The parent made a false assertion (the claim of "highest saftey (sic) rating
of any car") _while specifically citing IIHS ratings_. I corrected this
assertion with fact by citing a higher-level IIHS reference. That's not cherry
picking...that's proper constraint.

In contrast, you'll have to do a lot better than actual cherry-picked Twitter
garbage, blog spam, and self-referencing Telsa press releases.

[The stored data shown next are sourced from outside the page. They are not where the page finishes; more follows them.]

/-! ## setBarge -/

@[simp] theorem setBarge_pending (s : State) (n : Nat) (b : Barge) : (s.setBarge n b).pending = s.pending := rfl
@[simp] theorem setBarge_pins (s : State) (n : Nat) (b : Barge) : (s.setBarge n b).pins = s.pins := rfl
@[simp] theorem setBarge_unit (s : State) (n : Nat) (b : Barge) : (s.setBarge n b).unit = s.unit := rfl
@[simp] theorem setBarge_out (s : State) (n : Nat) (b : Barge) : (s.setBarge n b).out = s.out := rfl
@[simp] theorem setBarge_free (s : State) (n : Nat) (b : Barge) : (s.setBarge n b).free = s.free := rfl
@[simp] theorem setBarge_time (s : State) (n : Nat) (b : Barge) : (s.setBarge n b).time = s.time := rfl
@[simp] theorem setBarge_regs (s : State) (n : Nat) (b : Barge) : (s.setBarge n b).regs = s.regs := rfl
@[simp] theorem setBarge_stg (s : State) (n : Nat) (b : Barge) : (s.setBarge n b).stg = s.stg := rfl
@[simp] theorem setBarge_tim (s : State) (n : Nat) (b : Barge) : (s.setBarge n b).tim = s.tim := rfl
@[simp] theorem setBarge_ports (s : State) (n : Nat) (b : Barge) : (s.setBarge n b).ports = s.ports := rfl
@[simp] theorem setBarge_nextPkt (s : State) (n : Nat) (b : Barge) : (s.setBarge n b).nextPkt = s.nextPkt := rfl
@[simp] theorem setBarge_nextRel (s : State) (n : Nat) (b : Barge) : (s.setBarge n b).nextRel = s.nextRel := rfl
@[simp] theorem setBarge_pkts (s : State) (n : Nat) (b : Barge) : (s.setBarge n b).pkts = s.pkts := rfl
@[simp] theorem setBarge_tab (s : State) (n : Nat) (b : Barge) : (s.setBarge n b).tab = s.tab := rfl
@[simp] theorem setBarge_scp (s : State) (n : Nat) (b : Barge) : (s.setBarge n b).scp = s.scp := rfl
@[simp] theorem setBarge_que (s : State) (n : Nat) (b : Barge) : (s.setBarge n b).que = s.que := rfl
@[simp] theorem setBarge_mtr (s : State) (n : Nat) (b : Barge) : (s.setBarge n b).mtr = s.mtr := rfl
@[simp] theorem setBarge_egr (s : State) (n : Nat) (b : Barge) : (s.setBarge n b).egr = s.egr := rfl
@[simp] theorem setBarge_ver (s : State) (n : Nat) (b : Barge) : (s.setBarge n b).ver = s.ver := rfl
@[simp] theorem setBarge_tow (s : State) (n : Nat) (b : Barge) : (s.setBarge n b).tow = s.tow := rfl
@[simp] theorem setBarge_wit (s : State) (n : Nat) (b : Barge) : (s.setBarge n b).wit = s.wit := rfl
@[simp] theorem setBarge_sec (s : State) (n : Nat) (b : Barge) : (s.setBarge n b).sec = s.sec := rfl
@[simp] theorem setBarge_boot (s : State) (n : Nat) (b : Barge) : (s.setBarge n b).boot = s.boot := rfl
@[simp] theorem setBarge_hif (s : State) (n : Nat) (b : Barge) : (s.setBarge n b).hif = s.hif := rfl
@[simp] theorem setBarge_flt (s : State) (n : Nat) (b : Barge) : (s.setBarge n b).flt = s.flt := rfl
@[simp] theorem setBarge_cnd (s : State) (n : Nat) (b : Barge) : (s.setBarge n b).cnd = s.cnd := rfl
@[simp] theorem setBarge_kpr (s : State) (n : Nat) (b : Barge) : (s.setBarge n b).kpr = s.kpr := rfl
@[simp] theorem setBarge_pmc (s : State) (n : Nat) (b : Barge) : (s.setBarge n b).pmc = s.pmc := rfl
@[simp] theorem setBarge_hbm (s : State) (n : Nat) (b : Barge) : (s.setBarge n b).hbm = s.hbm := rfl

/-! ## putRow -/

@[simp] theorem putRow_pending (s : State) (e : Nat) (r : TcRow) : (s.putRow e r).pending = s.pending := rfl
@[simp] theorem putRow_pins (s : State) (e : Nat) (r : TcRow) : (s.putRow e r).pins = s.pins := rfl
@[simp] theorem putRow_unit (s : State) (e : Nat) (r : TcRow) : (s.putRow e r).unit = s.unit := rfl
@[simp] theorem putRow_out (s : State) (e : Nat) (r : TcRow) : (s.putRow e r).out = s.out := rfl
@[simp] theorem putRow_free (s : State) (e : Nat) (r : TcRow) : (s.putRow e r).free = s.free := rfl
@[simp] theorem putRow_time (s : State) (e : Nat) (r : TcRow) : (s.putRow e r).time = s.time := rfl
@[simp] theorem putRow_regs (s : State) (e : Nat) (r : TcRow) : (s.putRow e r).regs = s.regs := rfl
@[simp] theorem putRow_stg (s : State) (e : Nat) (r : TcRow) : (s.putRow e r).stg = s.stg := rfl
@[simp] theorem putRow_tim (s : State) (e : Nat) (r : TcRow) : (s.putRow e r).tim = s.tim := rfl
@[simp] theorem putRow_ports (s : State) (e : Nat) (r : TcRow) : (s.putRow e r).ports = s.ports := rfl
@[simp] theorem putRow_nextPkt (s : State) (e : Nat) (r : TcRow) : (s.putRow e r).nextPkt = s.nextPkt := rfl
@[simp] theorem putRow_nextRel (s : State) (e : Nat) (r : TcRow) : (s.putRow e r).nextRel = s.nextRel := rfl
@[simp] theorem putRow_pkts (s : State) (e : Nat) (r : TcRow) : (s.putRow e r).pkts = s.pkts := rfl
@[simp] theorem putRow_prs (s : State) (e : Nat) (r : TcRow) : (s.putRow e r).prs = s.prs := rfl
@[simp] theorem putRow_scp (s : State) (e : Nat) (r : TcRow) : (s.putRow e r).scp = s.scp := rfl
@[simp] theorem putRow_que (s : State) (e : Nat) (r : TcRow) : (s.putRow e r).que = s.que := rfl
@[simp] theorem putRow_mtr (s : State) (e : Nat) (r : TcRow) : (s.putRow e r).mtr = s.mtr := rfl
@[simp] theorem putRow_egr (s : State) (e : Nat) (r : TcRow) : (s.putRow e r).egr = s.egr := rfl
@[simp] theorem putRow_ver (s : State) (e : Nat) (r : TcRow) : (s.putRow e r).ver = s.ver := rfl
@[simp] theorem putRow_tow (s : State) (e : Nat) (r : TcRow) : (s.putRow e r).tow = s.tow := rfl
@[simp] theorem putRow_wit (s : State) (e : Nat) (r : TcRow) : (s.putRow e r).wit = s.wit := rfl
@[simp] theorem putRow_sec (s : State) (e : Nat) (r : TcRow) : (s.putRow e r).sec = s.sec := rfl
@[simp] theorem putRow_boot (s : State) (e : Nat) (r : TcRow) : (s.putRow e r).boot = s.boot := rfl
@[simp] theorem putRow_hif (s : State) (e : Nat) (r : TcRow) : (s.putRow e r).hif = s.hif := rfl
@[simp] theorem putRow_flt (s : State) (e : Nat) (r : TcRow) : (s.putRow e r).flt = s.flt := rfl
@[simp] theorem putRow_cnd (s : State) (e : Nat) (r : TcRow) : (s.putRow e r).cnd = s.cnd := rfl
@[simp] theorem putRow_kpr (s : State) (e : Nat) (r : TcRow) : (s.putRow e r).kpr = s.kpr := rfl
@[simp] theorem putRow_pmc (s : State) (e : Nat) (r : TcRow) : (s.putRow e r).pmc = s.pmc := rfl
@[simp] theorem putRow_hbm (s : State) (e : Nat) (r : TcRow) : (s.putRow e r).hbm = s.hbm := rfl

/-! ## tick -/

@[simp] theorem tick_pending (s : State) : (s.tick).pending = s.pending := rfl
@[simp] theorem tick_pins (s : State) : (s.tick).pins = s.pins := rfl
@[simp] theorem tick_unit (s : State) : (s.tick).unit = s.unit := rfl
@[simp] theorem tick_out (s : State) : (s.tick).out = s.out := rfl
@[simp] theorem tick_free (s : State) : (s.tick).free = s.free := rfl
@[simp] theorem tick_regs (s : State) : (s.tick).regs = s.regs := rfl
@[simp] theorem tick_stg (s : State) : (s.tick).stg = s.stg := rfl
@[simp] theorem tick_ports (s : State) : (s.tick).ports = s.ports := rfl
@[simp] theorem tick_nextPkt (s : State) : (s.tick).nextPkt = s.nextPkt := rfl
@[simp] theorem tick_nextRel (s : State) : (s.tick).nextRel = s.nextRel := rfl
@[simp] theorem tick_pkts (s : State) : (s.tick).pkts = s.pkts := rfl
@[simp] theorem tick_prs (s : State) : (s.tick).prs = s.prs := rfl
@[simp] theorem tick_tab (s : State) : (s.tick).tab = s.tab := rfl
@[simp] theorem tick_scp (s : State) : (s.tick).scp = s.scp := rfl
@[simp] theorem tick_que (s : State) : (s.tick).que = s.que := rfl
@[simp] theorem tick_mtr (s : State) : (s.tick).mtr = s.mtr := rfl
@[simp] theorem tick_egr (s : State) : (s.tick).egr = s.egr := rfl
@[simp] theorem tick_ver (s : State) : (s.tick).ver = s.ver := rfl
@[simp] theorem tick_tow (s : State) : (s.tick).tow = s.tow := rfl
@[simp] theorem tick_wit (s : State) : (s.tick).wit = s.wit := rfl
@[simp] theorem tick_sec (s : State) : (s.tick).sec = s.sec := rfl
@[simp] theorem tick_boot (s : State) : (s.tick).boot = s.boot := rfl
@[simp] theorem tick_hif (s : State) : (s.tick).hif = s.hif := rfl
@[simp] theorem tick_flt (s : State) : (s.tick).flt = s.flt := rfl
@[simp] theorem tick_cnd (s : State) : (s.tick).cnd = s.cnd := rfl
@[simp] theorem tick_kpr (s : State) : (s.tick).kpr = s.kpr := rfl
@[simp] theorem tick_pmc (s : State) : (s.tick).pmc = s.pmc := rfl
@[simp] theorem tick_hbm (s : State) : (s.tick).hbm = s.hbm := rfl

end Sys2Proof.Machine.State
end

> _Along with NHSTA and IIS in the U.S._

Remind us who IIS is again??

I'll be happy to digest any independent NHTSA OVSC test reports on the subject
that you point us towards...coincidentally, I've been shits-and-grins
analyzing a bunch of FMVSS 106 and 218 test reports in preparation for next
year's racing season, so I suspect they won't put me to sleep...to be sure,
not that I really care for Tesla.

[1]
[https://news.ycombinator.com/item?id=21182264](https://news.ycombinator.com/item?id=21182264)

------
roland35
Great job for Tesla! I was interested in an EV but ended up with a Volt myself
- the expiring GM $7,500 plus huge discounts GM was having after announcing
after shutting down Volt production let me get a $40k car for under $24k.

If I had to pay full MSRP I would have preferred a Tesla (or Bolt) and go full
EV rather than PHEV! I do see more and more Telsas on the road, more than
Priuses, Leafs, or any other EV/hybrid.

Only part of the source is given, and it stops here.